Two weather systems approach Virginia in the next few days — one from the south and one from the west. The narrow space in between the systems will hold just long enough to keep either one of them from dominating the weather over metro Richmond, but there will still be some influences.
The disturbance approaching from the south will turn eastward before fully reaching Virginia on Friday, keeping most of its rain near Virginia Beach, but its trajectory also means an occasional northeast wind will cover the state, keeping temperatures in the 60s. Clouds will also be in place for much of the day, but the chance of any significant rain reaching Richmond is low.
The system approaching from the west on Saturday will lose a lot of its momentum as it approaches from West Virginia during the morning. Some isolated small showers are expected to move through, but a consistent rain is not forecast. Even so, Saturday will feel a little bit warmer and more humid as winds turn gently from the southwest late in the day, allowing temperatures to reach the 70s.
Just before that system pushes away on Saturday evening, a few more showers or isolated thunderstorms will dot the landscape, but most of metro Richmond will miss out on them.
Wind turns from the north again on Sunday, meaning the humidity drops, and some breaks of sunshine return. The one caveat in the Sunday forecast is in the speed of the earlier system that will push through Saturday night.
There are a few indications that a secondary disturbance will develop on the southern end of the system Saturday night, riding back to the north into Virginia on Sunday morning to bring a few more showers. While that does not seem likely, it is too far in advance to rule it out entirely, so keep that in the back of your mind for the second half of the weekend.
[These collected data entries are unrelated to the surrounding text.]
theorem State.setPartition_frame (s : State) (a1 : StoredConfig) : Frame 0x400000 s (State.setPartition s a1) := by
  unfold State.setPartition
  refine Frame.ite (fun _ => ?_) fun _ => ?_
  · refine Frame.upd ?_ rfl
    exact Frame.refl _ _
  · refine Frame.upd ?_ rfl
    exact Frame.refl _ _

theorem State.storeArm_frame (s : State) (a1 : ℕ) (a2 : Bool) (a3 : Bool) : Frame 0x400000 s (State.storeArm s a1 a2 a3) := by
  unfold State.storeArm
  refine Frame.ite (fun _ => ?_) fun _ => ?_
  · exact Frame.refl _ _
  · extract_lets +onlyGivenNames x1
    clear_value x1
    refine Frame.step ?_ (State.setPartition_frame _ _) rfl
    exact Frame.refl _ _

theorem State.showCaptureLoad_frame (s : State) : Frame 0x1 s (State.showCaptureLoad s) := by
  unfold State.showCaptureLoad
  refine Frame.step ?_ (State.put_frame _ _ _) rfl
  exact Frame.refl _ _

theorem State.cuTo_frame (s : State) (a1 : ℕ) (a2 : ℕ) : Frame 0x1 s (State.cuTo s a1 a2) := by
  unfold State.cuTo
  refine Frame.step ?_ (State.put_frame _ _ _) rfl
  exact Frame.refl _ _

theorem State.setCu_frame (s : State) (a1 : ℕ) (a2 : CaptureUnit → CaptureUnit) : Frame 0x1000 s (State.setCu s a1 a2) := by
  unfold State.setCu
  refine Frame.upd ?_ rfl
  exact Frame.refl _ _

theorem State.cuStart_frame (s : State) (a1 : ℕ) : Frame 0x1001 s (State.cuStart s a1) := by
  unfold State.cuStart
  extract_lets +onlyGivenNames x1
  clear_value x1
  refine Frame.step ?_ (State.cuTo_frame _ _ _) rfl
  refine Frame.step ?_ (State.setCu_frame _ _ _) rfl
  exact Frame.refl _ _

theorem State.unitConds_frame (s : State) (a1 : Stamp) : Frame 0x201000 s (State.unitConds s a1) := by
  unfold State.unitConds
  refine Frame.step ?_ (State.setConds_frame _ _ _ _) rfl
  exact Frame.refl _ _

theorem State.setSlotRec_frame (s : State) (a1 : ℕ) (a2 : ℕ) (a3 : CaptureRecord → CaptureRecord) : Frame 0x1000 s (State.setSlotRec s a1 a2 a3) := by
  unfold State.setSlotRec
  refine Frame.step ?_ (State.setCu_frame _ _ _) rfl
  exact Frame.refl _ _

theorem State.setCurRec_frame (s : State) (a1 : ℕ) (a2 : CaptureRecord → CaptureRecord) : Frame 0x1000 s (State.setCurRec s a1 a2) := by
  unfold State.setCurRec
  refine Frame.step ?_ (State.setSlotRec_frame _ _ _ _) rfl
  exact Frame.refl _ _

theorem State.showCu_frame (s : State) (a1 : ℕ) : Frame 0x1 s (State.showCu s a1) := by
  unfold State.showCu
  extract_lets +onlyGivenNames x1
  clear_value x1
  extract_lets +onlyGivenNames x2
  refine Frame.local x2 ?_ fun h2 => ?_
  · subst x2
    refine Frame.step ?_ (State.put_frame _ _ _) rfl
    refine Frame.step ?_ (State.put_frame _ _ _) rfl
    exact Frame.refl _ _
  clear_value x2
  refine Frame.step ?_ (State.put_frame _ _ _) rfl
  assumption

theorem State.closeQuiet_frame (s : State) (a1 : ℕ) (a2 : ℕ) : Frame 0x1181 s (State.closeQuiet s a1 a2) := by
  unfold State.closeQuiet
  extract_lets +onlyGivenNames x1
  refine Frame.local x1 ?_ fun h1 => ?_
  · subst x1
    refine Frame.step ?_ (State.deviceMet_frame _ _ _) rfl
    refine Frame.step ?_ (State.bump_frame _ _) rfl
    exact Frame.refl _ _
  clear_value x1
  extract_lets +onlyGivenNames x2
  refine Frame.local x2 ?_ fun h2 => ?_
  · subst x2
    refine Frame.step ?_ (State.setCurRec_frame _ _ _) rfl
    assumption
  clear_value x2
  refine Frame.step ?_ (State.fire_frame _ _) rfl
  refine Frame.step ?_ (State.cuTo_frame _ _ _) rfl
  refine Frame.step ?_ (State.showCu_frame _ _) rfl
  assumption

theorem State.dropRecord_frame (s : State) (a1 : ℕ) : Frame 0x1001 s (State.dropRecord s a1) := by
  unfold State.dropRecord
  refine Frame.step ?_ (State.showCu_frame _ _) rfl
  refine Frame.step ?_ (State.setCurRec_frame _ _ _) rfl
  exact Frame.refl _ _

theorem State.disarmQuiet_frame (s : State) (a1 : ℕ) : Frame 0x1181 s (State.disarmQuiet s a1) := by
  unfold State.disarmQuiet
  extract_lets +onlyGivenNames x1
  clear_value x1
  refine Frame.ite (fun _ => ?_) fun _ => ?_
  · exact Frame.refl _ _
  · extract_lets +onlyGivenNames x2
    refine Frame.local x2 ?_ fun h2 => ?_
    · subst x2
      refine Frame.ite (fun _ => ?_) fun _ => ?_
      · refine Frame.step ?_ (State.closeQuiet_frame _ _ _) rfl
        exact Frame.refl _ _
      · refine Frame.step ?_ (State.dropRecord_frame _ _) rfl
        exact Frame.refl _ _
    clear_value x2
    refine Frame.step ?_ (State.cuTo_frame _ _ _) rfl
    refine Frame.step ?_ (State.setCu_frame _ _ _) rfl
    assumption

theorem State.disarm_frame (s : State) (a1 : ℕ) : Frame 0x201181 s (State.disarm s a1) := by
  unfold State.disarm
  refine Frame.step ?_ (State.unitConds_frame _ _) rfl
  refine Frame.step ?_ (State.disarmQuiet_frame _ _) rfl
  exact Frame.refl _ _

theorem State.trigger_frame (s : State) (a1 : ℕ) (a2 : ℕ) (a3 : ℕ) (a4 : ℕ) (a5 : Stamp) : Frame 0x1181 s (State.trigger s a1 a2 a3 a4 a5) := by
  unfold State.trigger
  extract_lets +onlyGivenNames x1
  refine Frame.local x1 ?_ fun h1 => ?_
  · subst x1
    refine Frame.step ?_ (State.setCurRec_frame _ _ _) rfl
    exact Frame.refl _ _
  clear_value x1
  refine Frame.step ?_ (State.raise_frame _ _ _ _ _ _) rfl
  refine Frame.step ?_ (State.count_frame _ _) rfl
  refine Frame.step ?_ (State.cuTo_frame _ _ _) rfl
  assumption

theorem State.armIfReady_frame (s : State) (a1 : ℕ) : Frame 0x1181 s (State.armIfReady s a1) := by
  unfold State.armIfReady
  refine Frame.ite (fun _ => ?_) fun _ => ?_
  · extract_lets +onlyGivenNames x1
    refine Frame.local x1 ?_ fun h1 => ?_
    · subst x1
      refine Frame.step ?_ (State.cuTo_frame _ _ _) rfl
      exact Frame.refl _ _
    clear_value x1
    refine Frame.ite (fun _ => ?_) fun _ => ?_
    · refine Frame.step ?_ (State.trigger_frame _ _ _ _ _ _) rfl
      assumption
    · assumption
  · exact Frame.refl _ _

theorem State.holdoffOver_frame (s : State) (a1 : ℕ) : Frame 0x1181 s (State.holdoffOver s a1) := by
  unfold State.holdoffOver
  extract_lets +onlyGivenNames x1
  refine Frame.ite (fun _ => ?_) fun _ => ?_
  · refine Frame.step ?_ (State.armIfReady_frame _ _) rfl
    refine Frame.step ?_ (State.cuTo_frame _ _ _) rfl
    simp only [x1]
    refine Frame.step ?_ (State.setCu_frame _ _ _) rfl
    exact Frame.refl _ _
  · refine Frame.ite (fun _ => ?_) fun _ => ?_
    · simp only [x1]
      refine Frame.step ?_ (State.setCu_frame _ _ _) rfl
      exact Frame.refl _ _
    · exact Frame.refl _ _

theorem State.beginRecord_frame (s : State) (a1 : ℕ) (a2 : ℕ) : Frame 0x1001001 s (State.beginRecord s a1 a2) := by
  unfold State.beginRecord
  extract_lets +onlyGivenNames x1
  refine Frame.local x1 ?_ fun h1 => ?_
  · subst x1
    refine Frame.step ?_ (State.setCu_frame _ _ _) rfl
    exact Frame.refl _ _
  clear_value x1
  refine Frame.step ?_ (State.showCu_frame _ _) rfl
  refine Frame.step ?_ (State.draw_frame _) rfl
  refine Frame.step ?_ (State.setCurRec_frame _ _ _) rfl
  assumption

theorem State.leaveFull_frame (s : State) (a1 : ℕ) : Frame 0x1201181 s (State.leaveFull s a1) := by
  unfold State.leaveFull
  refine Frame.ite (fun _ => ?_) fun _ => ?_
  · split
    · extract_lets +onlyGivenNames x1
      refine Frame.local x1 ?_ fun h1 => ?_
      · subst x1
        refine Frame.step ?_ (State.cuTo_frame _ _ _) rfl
        refine Frame.step ?_ (State.beginRecord_frame _ _ _) rfl
        exact Frame.refl _ _
      clear_value x1
      refine Frame.ite (fun _ => ?_) fun _ => ?_
      · assumption
      · refine Frame.step ?_ (State.unitConds_frame _ _) rfl
        refine Frame.step ?_ (State.holdoffOver_frame _ _) rfl
        assumption
    · exact Frame.refl _ _
  · exact Frame.refl _ _

theorem State.releaseAll_frame (s : State) (a1 : ℕ) : Frame 0x1201181 s (State.releaseAll s a1) := by
  unfold State.releaseAll
  extract_lets +onlyGivenNames x1
  refine Frame.local x1 ?_ fun h1 => ?_
  · subst x1
    refine Frame.step ?_ (State.setCu_frame _ _ _) rfl
    exact Frame.refl _ _
  clear_value x1
  refine Frame.step ?_ (State.leaveFull_frame _ _) rfl
  refine Frame.step ?_ (State.showCu_frame _ _) rfl
  assumption

theorem State.softTrigger_frame (s : State) (a1 : ℕ) : Frame 0x201181 s (State.softTrigger s a1) := by
  unfold State.softTrigger
  refine Frame.ite (fun _ => ?_) fun _ => ?_
  · refine Frame.step ?_ (State.unitConds_frame _ _) rfl
    refine Frame.step ?_ (State.trigger_frame _ _ _ _ _ _) rfl
    exact Frame.refl _ _
  · refine Frame.ite (fun _ => ?_) fun _ => ?_
    · refine Frame.step ?_ (State.unitConds_frame _ _) rfl
      refine Frame.step ?_ (State.trigger_frame _ _ _ _ _ _) rfl
      exact Frame.refl _ _
    · refine Frame.step ?_ (State.count_frame _ _) rfl
      exact Frame.refl _ _

theorem State.arm_frame (s : State) (a1 : ℕ) : Frame 0x1201181 s (State.arm s a1) := by
  unfold State.arm
  refine Frame.ite (fun _ => ?_) fun _ => ?_
  · split
    · refine Frame.step ?_ (State.unitConds_frame _ _) rfl
      refine Frame.step ?_ (State.armIfReady_frame _ _) rfl
      refine Frame.step ?_ (State.cuTo_frame _ _ _) rfl
      refine Frame.step ?_ (State.beginRecord_frame _ _ _) rfl
      exact Frame.refl _ _
    · exact Frame.refl _ _
  · refine Frame.step ?_ (State.unitConds_frame _ _) rfl
    refine Frame.step ?_ (State.holdoffOver_frame _ _) rfl
    exact Frame.refl _ _

theorem State.cuControl_frame (s : State) (a1 : ℕ) (a2 : Word) : Frame 0x1201181 s (State.cuControl s a1 a2) := by
  unfold State.cuControl
  refine Frame.ite (fun _ => ?_) fun _ => ?_
  · extract_lets +onlyGivenNames x1
    refine Frame.local x1 ?_ fun h1 => ?_
    · subst x1
      refine Frame.ite (fun _ => ?_) fun _ => ?_
      · refine Frame.step ?_ (State.releaseAll_frame _ _) rfl
        exact Frame.refl _ _
      · exact Frame.refl _ _
    clear_value x1
    refine Frame.ite (fun _ => ?_) fun _ => ?_
    · refine Frame.step ?_ (State.softTrigger_frame _ _) rfl
      assumption
    · assumption
  · extract_lets +onlyGivenNames x2
    refine Frame.local x2 ?_ fun h2 => ?_
    · subst x2
      refine Frame.ite (fun _ => ?_) fun _ => ?_
      · refine Frame.step ?_ (State.disarm_frame _ _) rfl
        exact Frame.refl _ _
      · exact Frame.refl _ _
    clear_value x2
    extract_lets +onlyGivenNames x3
    refine Frame.local x3 ?_ fun h3 => ?_
    · subst x3
      refine Frame.ite (fun _ => ?_) fun _ => ?_
      · refine Frame.step ?_ (State.releaseAll_frame _ _) rfl
        assumption
      · assumption
    clear_value x3
    extract_lets +onlyGivenNames x4
    refine Frame.local x4 ?_ fun h4 => ?_
    · subst x4
      refine Frame.ite (fun _ => ?_) fun _ => ?_
      · refine Frame.step ?_ (State.arm_frame _ _) rfl
        assumption
      · assumption
    clear_value x4
    refine Frame.ite (fun _ => ?_) fun _ => ?_
    · refine Frame.step ?_ (State.softTrigger_frame _ _) rfl
      assumption
    · assumption

theorem captureEffect_frame (a0 : ℕ) (a1 : List ℕ) (a2 : Word) (a3 : Word) (s : State) : Frame 0x1201181 s (captureEffect a0 a1 a2 a3 s) := by
  unfold captureEffect
  split
  · extract_lets +onlyGivenNames x1
    refine Frame.local x1 ?_ fun h1 => ?_
    · subst x1
      refine Frame.step ?_ (State.showCaptureLoad_frame _) rfl
      exact Frame.refl _ _
    clear_value x1
    extract_lets +onlyGivenNames x2
    refine Frame.local x2 ?_ fun h2 => ?_
    · subst x2
      refine Frame.ite (fun _ => ?_) fun _ => ?_
      · refine Frame.step ?_ (State.cuStart_frame _ _) rfl
        assumption
      · refine Frame.ite (fun _ => ?_) fun _ => ?_
        · refine Frame.step ?_ (State.disarm_frame _ _) rfl
          assumption
        · refine Frame.ite (fun _ => ?_) fun _ => ?_
          · refine Frame.step ?_ (State.unitConds_frame _ _) rfl
            refine Frame.step ?_ (State.holdoffOver_frame _ _) rfl
            assumption
          · assumption
    clear_value x2
    refine Frame.step ?_ (State.showCu_frame _ _) rfl
    assumption
  · refine Frame.step ?_ (State.showCu_frame _ _) rfl
    exact Frame.refl _ _
  · refine Frame.step ?_ (State.showCu_frame _ _) rfl
    exact Frame.refl _ _
  · refine Frame.step ?_ (State.showCu_frame _ _) rfl
    exact Frame.refl _ _
  · refine Frame.step ?_ (State.cuControl_frame _ _ _) rfl
    exact Frame.refl _ _
  · refine Frame.step ?_ (State.softConds_frame _) rfl
    exact Frame.refl _ _
  · refine Frame.step ?_ (State.laneConds_frame _) rfl
    exact Frame.refl _ _
  · exact Frame.refl _ _

theorem State.captureIdle_frame (s : State) : Frame 0x201181 s (State.captureIdle s) := by
  unfold State.captureIdle
  refine Frame.step ?_ (State.unitConds_frame _ _) rfl
  refine Frame.forEach ?_ fun _ _ _ => ?_
  · exact Frame.refl _ _
  · refine Frame.step ?_ (State.disarmQuiet_frame _ _) rfl
    assumption

theorem State.captureReadEnd_frame (s : State) (a1 : ℕ) (a2 : ℕ) (a3 : Bool) : Frame 0x1201181 s (State.captureReadEnd s a1 a2 a3) := by
  unfold State.captureReadEnd
  extract_lets +onlyGivenNames x1
  refine Frame.local x1 ?_ fun h1 => ?_
  · subst x1
    refine Frame.step ?_ (State.setCu_frame _ _ _) rfl
    exact Frame.refl _ _
  clear_value x1
  extract_lets +onlyGivenNames x2
  refine Frame.local x2 ?_ fun h2 => ?_
  · subst x2
    refine Frame.when ?_ fun _ _ => ?_
    · assumption
    · refine Frame.step ?_ (State.showCu_frame _ _) rfl
      refine Frame.step ?_ (State.setSlotRec_frame _ _ _ _) rfl
      assumption
  clear_value x2
  refine Frame.step ?_ (State.leaveFull_frame _ _) rfl
  assumption

theorem State.captureReadUnits_frame (s : State) (a1 : ℕ) (a2 : ℕ) (a3 : ℕ) (a4 : ℕ) (a5 : ℕ) (a6 : ℕ) (a7 : ℕ) : Frame 0x2000000 s (State.captureReadUnits s a1 a2 a3 a4 a5 a6 a7) := by
  unfold State.captureReadUnits
  extract_lets +onlyGivenNames x1
  clear_value x1
  extract_lets +onlyGivenNames x2
  refine Frame.local x2 ?_ fun h2 => ?_
  · subst x2
    refine Frame.when ?_ fun _ _ => ?_
    · exact Frame.refl _ _
    · refine Frame.step ?_ (State.emit_frame _ _) rfl
      assumption
  clear_value x2
  extract_lets +onlyGivenNames x3
  clear_value x3
  refine Frame.ite (fun _ => ?_) fun _ => ?_
  · assumption
  · refine Frame.step ?_ (State.emit_frame _ _) rfl
    assumption

theorem State.captureArm_frame (s : State) (a1 : CmdHeader) (a2 : ℕ) (a3 : ℕ) : Frame 0x3601381 s (State.captureArm s a1 a2 a3) := by
  unfold State.captureArm
  extract_lets +onlyGivenNames x1
  clear_value x1
  refine Frame.ite (fun _ => ?_) fun _ => ?_
  · refine Frame.step ?_ (State.finish_frame _ _ _ _ _ _ _) rfl
    exact Frame.refl _ _
  · refine Frame.ite (fun _ => ?_) fun _ => ?_
    · refine Frame.step ?_ (State.finish_frame _ _ _ _ _ _ _) rfl
      exact Frame.refl _ _
    · extract_lets +onlyGivenNames x2
      refine Frame.local x2 ?_ fun h2 => ?_
      · subst x2
        refine Frame.step ?_ (State.storeArm_frame _ _ _ _) rfl
        refine Frame.step ?_ (State.cuControl_frame _ _ _) rfl
        exact Frame.refl _ _
      clear_value x2
      refine Frame.step ?_ (State.finish_frame _ _ _ _ _ _ _) rfl
      assumption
With Memorial Day around the corner, summer outlooks are making their rounds. The periodic warming of the eastern Pacific Ocean near the equator — El Niño — will likely be one of the big drivers of the weather pattern this summer.
As a general rule, the impacts of El Niño on the summer weather pattern are not as strong as they are in the winter, but this warming in the Pacific appears to be especially strong, which could make more of a difference than previous years.
Warming water in the eastern Pacific often goes with a more northward jet stream position along the West Coast, making it warmer than normal there. But the jet stream travels in waves, so this suggests its position will be farther south over the East Coast.
For Virginia, that means serious, prolonged heat waves would be more difficult to come by, with better chances for the showers and thunderstorms that dominate most of our summer precipitation.
Overall, expect a summer with temperatures that are close to normal with total rainfall that is above normal. Normal high temperatures in July reach near 90, so this still gives us plenty of chances to get in the 90s for a few days this year, but it also makes us cautiously optimistic that Virginia will stay away from a summer drought.